* **Brief**
From the records below, output exactly the lines running from the line containing "exact ⟨.id, by decide, fun _ => rfl⟩" through the line containing "have hmem : ((0x0010", and no others.

[Saved data entries]
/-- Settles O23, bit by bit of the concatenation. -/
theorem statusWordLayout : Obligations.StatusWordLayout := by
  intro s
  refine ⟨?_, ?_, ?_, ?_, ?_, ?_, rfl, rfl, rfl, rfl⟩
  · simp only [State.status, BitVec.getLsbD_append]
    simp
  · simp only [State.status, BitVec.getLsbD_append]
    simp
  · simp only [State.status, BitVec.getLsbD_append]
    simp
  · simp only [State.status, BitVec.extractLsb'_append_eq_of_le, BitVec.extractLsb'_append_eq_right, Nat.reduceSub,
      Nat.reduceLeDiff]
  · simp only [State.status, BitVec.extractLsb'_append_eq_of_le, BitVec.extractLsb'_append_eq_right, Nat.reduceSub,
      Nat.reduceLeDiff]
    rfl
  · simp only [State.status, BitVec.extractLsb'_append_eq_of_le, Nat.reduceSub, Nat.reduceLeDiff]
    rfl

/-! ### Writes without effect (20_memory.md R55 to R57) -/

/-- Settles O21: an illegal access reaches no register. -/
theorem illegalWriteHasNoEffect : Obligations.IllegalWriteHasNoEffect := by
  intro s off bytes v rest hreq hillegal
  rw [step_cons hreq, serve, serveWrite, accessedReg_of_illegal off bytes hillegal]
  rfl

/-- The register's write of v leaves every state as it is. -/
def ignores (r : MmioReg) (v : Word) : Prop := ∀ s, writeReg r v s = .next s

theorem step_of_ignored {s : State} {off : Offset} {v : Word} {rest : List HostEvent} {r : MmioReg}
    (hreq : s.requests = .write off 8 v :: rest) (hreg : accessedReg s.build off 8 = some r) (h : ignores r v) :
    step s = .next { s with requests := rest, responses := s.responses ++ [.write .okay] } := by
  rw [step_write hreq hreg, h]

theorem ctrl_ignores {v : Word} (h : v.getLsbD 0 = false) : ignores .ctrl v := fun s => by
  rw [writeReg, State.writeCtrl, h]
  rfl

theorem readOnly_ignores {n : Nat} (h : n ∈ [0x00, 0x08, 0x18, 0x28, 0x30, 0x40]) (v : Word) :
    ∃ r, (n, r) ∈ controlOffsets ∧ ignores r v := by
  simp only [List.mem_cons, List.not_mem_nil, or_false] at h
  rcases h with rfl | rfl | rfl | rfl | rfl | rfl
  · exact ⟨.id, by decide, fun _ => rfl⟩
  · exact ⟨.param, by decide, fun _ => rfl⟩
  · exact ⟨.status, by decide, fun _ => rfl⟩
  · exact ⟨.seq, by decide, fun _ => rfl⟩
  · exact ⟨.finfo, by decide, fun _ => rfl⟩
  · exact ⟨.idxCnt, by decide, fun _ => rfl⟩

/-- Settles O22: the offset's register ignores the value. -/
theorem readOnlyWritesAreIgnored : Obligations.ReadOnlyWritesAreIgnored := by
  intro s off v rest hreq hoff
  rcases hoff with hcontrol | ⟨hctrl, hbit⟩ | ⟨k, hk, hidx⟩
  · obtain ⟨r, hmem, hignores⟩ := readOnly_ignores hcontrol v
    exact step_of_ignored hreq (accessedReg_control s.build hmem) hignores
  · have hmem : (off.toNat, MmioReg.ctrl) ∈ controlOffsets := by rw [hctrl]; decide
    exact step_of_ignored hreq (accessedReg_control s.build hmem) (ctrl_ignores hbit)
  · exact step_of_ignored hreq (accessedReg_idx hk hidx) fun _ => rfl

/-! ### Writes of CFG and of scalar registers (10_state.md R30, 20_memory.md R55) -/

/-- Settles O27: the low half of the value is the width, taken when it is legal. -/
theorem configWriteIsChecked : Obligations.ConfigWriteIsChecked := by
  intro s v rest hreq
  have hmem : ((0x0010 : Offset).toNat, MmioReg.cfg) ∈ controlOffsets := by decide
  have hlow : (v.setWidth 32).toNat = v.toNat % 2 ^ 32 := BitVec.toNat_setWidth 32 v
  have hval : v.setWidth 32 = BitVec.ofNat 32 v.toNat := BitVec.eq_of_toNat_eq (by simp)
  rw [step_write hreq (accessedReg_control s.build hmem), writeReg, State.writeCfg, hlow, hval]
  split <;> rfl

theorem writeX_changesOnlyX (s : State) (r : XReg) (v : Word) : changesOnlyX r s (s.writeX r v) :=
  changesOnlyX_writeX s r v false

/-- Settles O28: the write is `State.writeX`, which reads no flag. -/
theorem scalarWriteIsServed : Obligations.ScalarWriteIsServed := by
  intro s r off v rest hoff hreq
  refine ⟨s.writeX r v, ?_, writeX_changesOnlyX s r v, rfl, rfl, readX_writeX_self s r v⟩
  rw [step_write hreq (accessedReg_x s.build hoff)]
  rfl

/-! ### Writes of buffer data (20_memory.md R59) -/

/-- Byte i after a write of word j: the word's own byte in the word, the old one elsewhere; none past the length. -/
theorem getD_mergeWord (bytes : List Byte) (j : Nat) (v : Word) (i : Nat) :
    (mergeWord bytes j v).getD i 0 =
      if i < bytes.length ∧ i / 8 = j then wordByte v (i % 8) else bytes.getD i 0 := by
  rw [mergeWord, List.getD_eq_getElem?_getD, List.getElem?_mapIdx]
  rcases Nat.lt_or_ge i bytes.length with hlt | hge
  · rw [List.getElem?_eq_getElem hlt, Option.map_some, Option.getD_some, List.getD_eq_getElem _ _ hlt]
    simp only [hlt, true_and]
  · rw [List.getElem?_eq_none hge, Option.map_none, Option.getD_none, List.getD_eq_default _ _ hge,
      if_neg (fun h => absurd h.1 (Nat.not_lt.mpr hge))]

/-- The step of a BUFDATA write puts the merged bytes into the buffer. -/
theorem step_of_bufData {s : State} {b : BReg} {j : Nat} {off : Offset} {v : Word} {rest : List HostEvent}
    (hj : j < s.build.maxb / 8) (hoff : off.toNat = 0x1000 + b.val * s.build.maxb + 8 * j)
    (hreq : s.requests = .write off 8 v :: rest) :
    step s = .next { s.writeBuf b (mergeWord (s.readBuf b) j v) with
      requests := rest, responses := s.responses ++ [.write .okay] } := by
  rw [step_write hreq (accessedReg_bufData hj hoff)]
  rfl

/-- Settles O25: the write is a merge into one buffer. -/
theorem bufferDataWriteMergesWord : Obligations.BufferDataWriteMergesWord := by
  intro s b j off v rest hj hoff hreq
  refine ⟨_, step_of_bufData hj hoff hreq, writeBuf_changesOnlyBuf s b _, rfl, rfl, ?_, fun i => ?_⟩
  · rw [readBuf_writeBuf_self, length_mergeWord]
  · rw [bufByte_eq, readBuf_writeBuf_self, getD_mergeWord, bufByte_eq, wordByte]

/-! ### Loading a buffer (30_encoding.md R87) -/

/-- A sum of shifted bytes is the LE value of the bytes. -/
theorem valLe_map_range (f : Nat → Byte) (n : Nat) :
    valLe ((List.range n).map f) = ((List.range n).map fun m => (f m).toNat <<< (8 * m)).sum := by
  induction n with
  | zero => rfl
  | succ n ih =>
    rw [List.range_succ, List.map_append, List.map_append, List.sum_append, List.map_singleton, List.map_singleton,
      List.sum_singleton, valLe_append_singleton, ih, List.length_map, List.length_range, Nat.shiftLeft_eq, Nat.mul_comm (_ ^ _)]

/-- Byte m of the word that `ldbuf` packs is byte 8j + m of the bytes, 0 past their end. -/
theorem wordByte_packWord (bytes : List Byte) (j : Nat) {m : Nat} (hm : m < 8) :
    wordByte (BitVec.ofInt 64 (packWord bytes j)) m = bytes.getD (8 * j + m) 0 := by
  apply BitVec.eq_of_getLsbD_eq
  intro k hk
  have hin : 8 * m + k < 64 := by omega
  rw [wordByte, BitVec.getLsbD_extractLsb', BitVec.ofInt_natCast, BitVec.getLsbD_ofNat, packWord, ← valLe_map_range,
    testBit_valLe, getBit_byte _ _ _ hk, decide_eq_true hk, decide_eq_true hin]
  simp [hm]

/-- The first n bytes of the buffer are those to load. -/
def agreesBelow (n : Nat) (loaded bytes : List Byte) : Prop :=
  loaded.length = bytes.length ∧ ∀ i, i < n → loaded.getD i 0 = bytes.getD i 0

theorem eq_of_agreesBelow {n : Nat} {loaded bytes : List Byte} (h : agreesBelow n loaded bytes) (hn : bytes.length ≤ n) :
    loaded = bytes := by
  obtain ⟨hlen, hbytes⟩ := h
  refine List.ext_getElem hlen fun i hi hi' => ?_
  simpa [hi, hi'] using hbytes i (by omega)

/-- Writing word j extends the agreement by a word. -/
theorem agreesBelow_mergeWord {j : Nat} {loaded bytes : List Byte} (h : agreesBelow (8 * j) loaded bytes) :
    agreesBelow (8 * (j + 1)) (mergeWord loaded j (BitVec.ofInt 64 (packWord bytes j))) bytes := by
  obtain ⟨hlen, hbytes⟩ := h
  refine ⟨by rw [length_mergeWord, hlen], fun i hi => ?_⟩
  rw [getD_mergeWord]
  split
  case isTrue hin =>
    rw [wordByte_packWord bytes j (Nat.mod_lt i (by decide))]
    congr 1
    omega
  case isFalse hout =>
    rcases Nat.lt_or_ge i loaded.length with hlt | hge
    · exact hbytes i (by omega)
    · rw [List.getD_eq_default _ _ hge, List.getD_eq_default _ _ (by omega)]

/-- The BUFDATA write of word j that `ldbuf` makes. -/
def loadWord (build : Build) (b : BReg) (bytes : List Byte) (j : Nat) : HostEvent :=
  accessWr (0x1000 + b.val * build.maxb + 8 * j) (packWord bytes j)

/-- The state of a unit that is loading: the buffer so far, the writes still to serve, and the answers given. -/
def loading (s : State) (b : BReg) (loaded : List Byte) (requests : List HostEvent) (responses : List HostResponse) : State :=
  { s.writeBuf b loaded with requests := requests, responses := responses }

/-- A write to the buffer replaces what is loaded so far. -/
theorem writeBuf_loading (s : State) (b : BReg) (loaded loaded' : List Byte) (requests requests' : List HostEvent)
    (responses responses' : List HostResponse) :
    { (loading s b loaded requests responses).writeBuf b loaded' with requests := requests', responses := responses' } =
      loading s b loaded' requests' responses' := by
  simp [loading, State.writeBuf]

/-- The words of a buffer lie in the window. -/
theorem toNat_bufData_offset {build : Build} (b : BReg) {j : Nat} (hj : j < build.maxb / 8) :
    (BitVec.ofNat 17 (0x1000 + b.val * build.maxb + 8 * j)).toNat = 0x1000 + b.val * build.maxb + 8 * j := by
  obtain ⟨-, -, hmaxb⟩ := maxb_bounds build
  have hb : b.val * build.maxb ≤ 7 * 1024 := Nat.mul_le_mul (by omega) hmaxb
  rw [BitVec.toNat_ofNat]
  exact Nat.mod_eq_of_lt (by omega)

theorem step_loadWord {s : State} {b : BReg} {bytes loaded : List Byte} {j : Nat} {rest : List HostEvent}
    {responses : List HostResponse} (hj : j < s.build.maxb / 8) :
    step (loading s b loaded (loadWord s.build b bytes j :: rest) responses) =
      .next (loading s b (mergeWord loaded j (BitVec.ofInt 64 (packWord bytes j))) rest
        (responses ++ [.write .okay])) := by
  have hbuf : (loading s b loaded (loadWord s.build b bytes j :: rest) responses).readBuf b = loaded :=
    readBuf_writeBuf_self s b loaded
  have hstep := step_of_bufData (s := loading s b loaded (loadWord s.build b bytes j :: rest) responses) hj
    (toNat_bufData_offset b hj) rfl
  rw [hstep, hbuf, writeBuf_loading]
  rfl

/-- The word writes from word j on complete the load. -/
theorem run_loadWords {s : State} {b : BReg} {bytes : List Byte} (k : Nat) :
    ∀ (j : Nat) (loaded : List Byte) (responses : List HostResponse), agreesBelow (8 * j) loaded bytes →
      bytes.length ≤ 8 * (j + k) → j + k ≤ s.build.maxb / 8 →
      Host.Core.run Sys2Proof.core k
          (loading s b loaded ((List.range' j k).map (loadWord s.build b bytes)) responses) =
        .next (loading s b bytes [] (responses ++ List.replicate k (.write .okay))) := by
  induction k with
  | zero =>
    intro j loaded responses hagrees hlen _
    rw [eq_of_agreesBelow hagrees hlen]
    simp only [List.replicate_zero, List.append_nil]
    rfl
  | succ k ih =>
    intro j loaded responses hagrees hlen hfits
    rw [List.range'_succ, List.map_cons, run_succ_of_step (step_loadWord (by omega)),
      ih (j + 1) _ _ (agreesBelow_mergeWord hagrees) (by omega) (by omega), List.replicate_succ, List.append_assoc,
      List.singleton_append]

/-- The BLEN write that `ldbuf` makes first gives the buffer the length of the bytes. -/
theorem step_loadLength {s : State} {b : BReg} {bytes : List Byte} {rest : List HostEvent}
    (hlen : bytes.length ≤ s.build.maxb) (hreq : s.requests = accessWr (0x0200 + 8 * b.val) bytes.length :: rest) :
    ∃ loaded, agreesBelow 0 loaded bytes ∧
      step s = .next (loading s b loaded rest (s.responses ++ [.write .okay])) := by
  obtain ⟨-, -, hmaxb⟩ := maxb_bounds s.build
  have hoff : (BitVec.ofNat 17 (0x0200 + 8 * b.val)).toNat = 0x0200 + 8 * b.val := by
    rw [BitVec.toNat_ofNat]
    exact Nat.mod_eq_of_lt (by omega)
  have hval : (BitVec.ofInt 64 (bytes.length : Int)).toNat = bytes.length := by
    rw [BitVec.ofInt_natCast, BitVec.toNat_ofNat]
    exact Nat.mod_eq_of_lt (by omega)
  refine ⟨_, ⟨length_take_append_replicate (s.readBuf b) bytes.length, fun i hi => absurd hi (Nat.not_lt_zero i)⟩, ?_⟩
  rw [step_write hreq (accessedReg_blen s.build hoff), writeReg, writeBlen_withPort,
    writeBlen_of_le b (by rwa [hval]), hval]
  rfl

* **Answer section**
  · exact ⟨.id, by decide, fun _ => rfl⟩
  · exact ⟨.param, by decide, fun _ => rfl⟩
  · exact ⟨.status, by decide, fun _ => rfl⟩
  · exact ⟨.seq, by decide, fun _ => rfl⟩
  · exact ⟨.finfo, by decide, fun _ => rfl⟩
  · exact ⟨.idxCnt, by decide, fun _ => rfl⟩

/-- Settles O22: the offset's register ignores the value. -/
theorem readOnlyWritesAreIgnored : Obligations.ReadOnlyWritesAreIgnored := by
  intro s off v rest hreq hoff
  rcases hoff with hcontrol | ⟨hctrl, hbit⟩ | ⟨k, hk, hidx⟩
  · obtain ⟨r, hmem, hignores⟩ := readOnly_ignores hcontrol v
    exact step_of_ignored hreq (accessedReg_control s.build hmem) hignores
  · have hmem : (off.toNat, MmioReg.ctrl) ∈ controlOffsets := by rw [hctrl]; decide
    exact step_of_ignored hreq (accessedReg_control s.build hmem) (ctrl_ignores hbit)
  · exact step_of_ignored hreq (accessedReg_idx hk hidx) fun _ => rfl

/-! ### Writes of CFG and of scalar registers (10_state.md R30, 20_memory.md R55) -/

/-- Settles O27: the low half of the value is the width, taken when it is legal. -/
theorem configWriteIsChecked : Obligations.ConfigWriteIsChecked := by
  intro s v rest hreq
  have hmem : ((0x0010 : Offset).toNat, MmioReg.cfg) ∈ controlOffsets := by decide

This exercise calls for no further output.